Маиор Ковалев, как говорится, отделался легким испугом. В один прекрасный день (для Ковалева он на этот раз был и в самом деле прекрасным) «вдруг тот самый нос, который разъезжал в чине статского советника и наделал столько шуму в городе, очутился как ни в чем не бывало вновь на своем месте, то есть именно между двух щек маиора Ковалева».

Гораздо печальнее сложилась судьба другого человека, с которым произошла приблизительно такая же история. Правда, этот человек был совсем не похож на маиора Ковалева:

«Раз вечером, когда он сидел дома, послышался тихий стук в дверь.

— Войдите! — сказал он, но никто не входил; тогда он отворил дверь сам — перед ним стоял невероятно худощавый человек; одет он был, впрочем, очень элегантно, это была, вероятно, важная особа.

— С кем имею честь говорить? — спросил ученый.

— Я так и думал, — сказал элегантный господин, — что вы не узнаете меня! Я обрел телесность, обзавелся плотью и платьем! Вы, конечно, и не предполагали встретить меня когда-нибудь таким благоденствующим. Но неужели вы все еще не узнаете свою бывшую тень? Да вы, пожалуй, думали, что я уже не вернусь больше? Мне очень повезло с тех пор, как я расстался с вами. Я во всех отношениях завоевал себе прочное положение в свете...»

Как видим, между историей маиора Ковалева и историей ученого — героя сказки Андерсена «Тень» — и в самом деле немало общего.

От Ковалева сбежал его собственный нос.

От ученого ушла его собственная тень.

Оба они, и Ковалев и ученый, встречают беглецов, которые «обрели телесность, обзавелись плотью и платьем».

Наконец, и нос в повести Гоголя, и тень в сказке Андерсена «во всех отношениях завоевали себе прочное положение в свете», превратились в «важных особ», сильно обогнав в этом отношении своих бывших хозяев...

Можно было бы согласиться с Вересаевым и считать причудливый сюжет гоголевского «Носа» нелепой прихотью, озорством, гениальной шуткой. Можно было бы даже согласиться с автором той книги, в которой сюжет этой повести Гоголя рассматривался как следствие некоторой ненормальности великого писателя, результат его душевной болезни...
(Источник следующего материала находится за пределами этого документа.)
-- ==== Sys2Proof/WellFormed.lean ====
section
/-! DEFINITION. Well-formedness. An `Instr` carries no operand, so every term of it is well formed; what can be ill
formed is the 32-bit word that names a command (30_encoding.md R60, R63). -/

namespace Sys2Proof

/-- No constructor of `Instr` has a field to check (R60: "There are no other fields"). -/
def Instr.wellFormed : Instr → Bool
  | .b2h | .h2b | .b64e | .b64d | .h2b64 | .b642h | .b2url | .url2b | .b2ext | .ext2b | .xfer => true

/-- `RSV`, bits 31:8 of a command word, must be zero (R60). -/
def rsvZero (w : Word) : Bool := w.toNat / 256 == 0

/-- `OPC`, bits 7:0 of a command word, must be one of 0x01..0x0B (R61 line 2, R63). -/
def opcAssigned (w : Word) : Bool := 0x01 ≤ w.toNat % 256 && w.toNat % 256 ≤ 0x0B

/-- A word that names a command (R63). -/
def wordWellFormed (w : Word) : Bool := rsvZero w && opcAssigned w

end Sys2Proof
end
Но вот мы видим, как сходный сюжет, такой же причудливый и странный, родился еще у одного писателя, который не только не был знаком с Гоголем, но вряд ли даже и слышал о нем: в Дании, где жил Андерсен, в ту пору трудно было найти человека, знакомого с русской литературой.

Ну, допустим, одно совпадение — это еще куда ни шло. Это можно объяснить простой случайностью. Однако история о том, как человека покинула его собственная тень, оказывается, была описана в литературе задолго до Андерсена. В 1813 году вышел в свет роман немецкого писателя Адальберта Шамиссо «Удивительная история Петера Шлемиля». В ней рассказывалось о человеке, который волею обстоятельств лишился своей тени.

О гоголевском «Носе» Андерсен, скорее всего, ничего не знал.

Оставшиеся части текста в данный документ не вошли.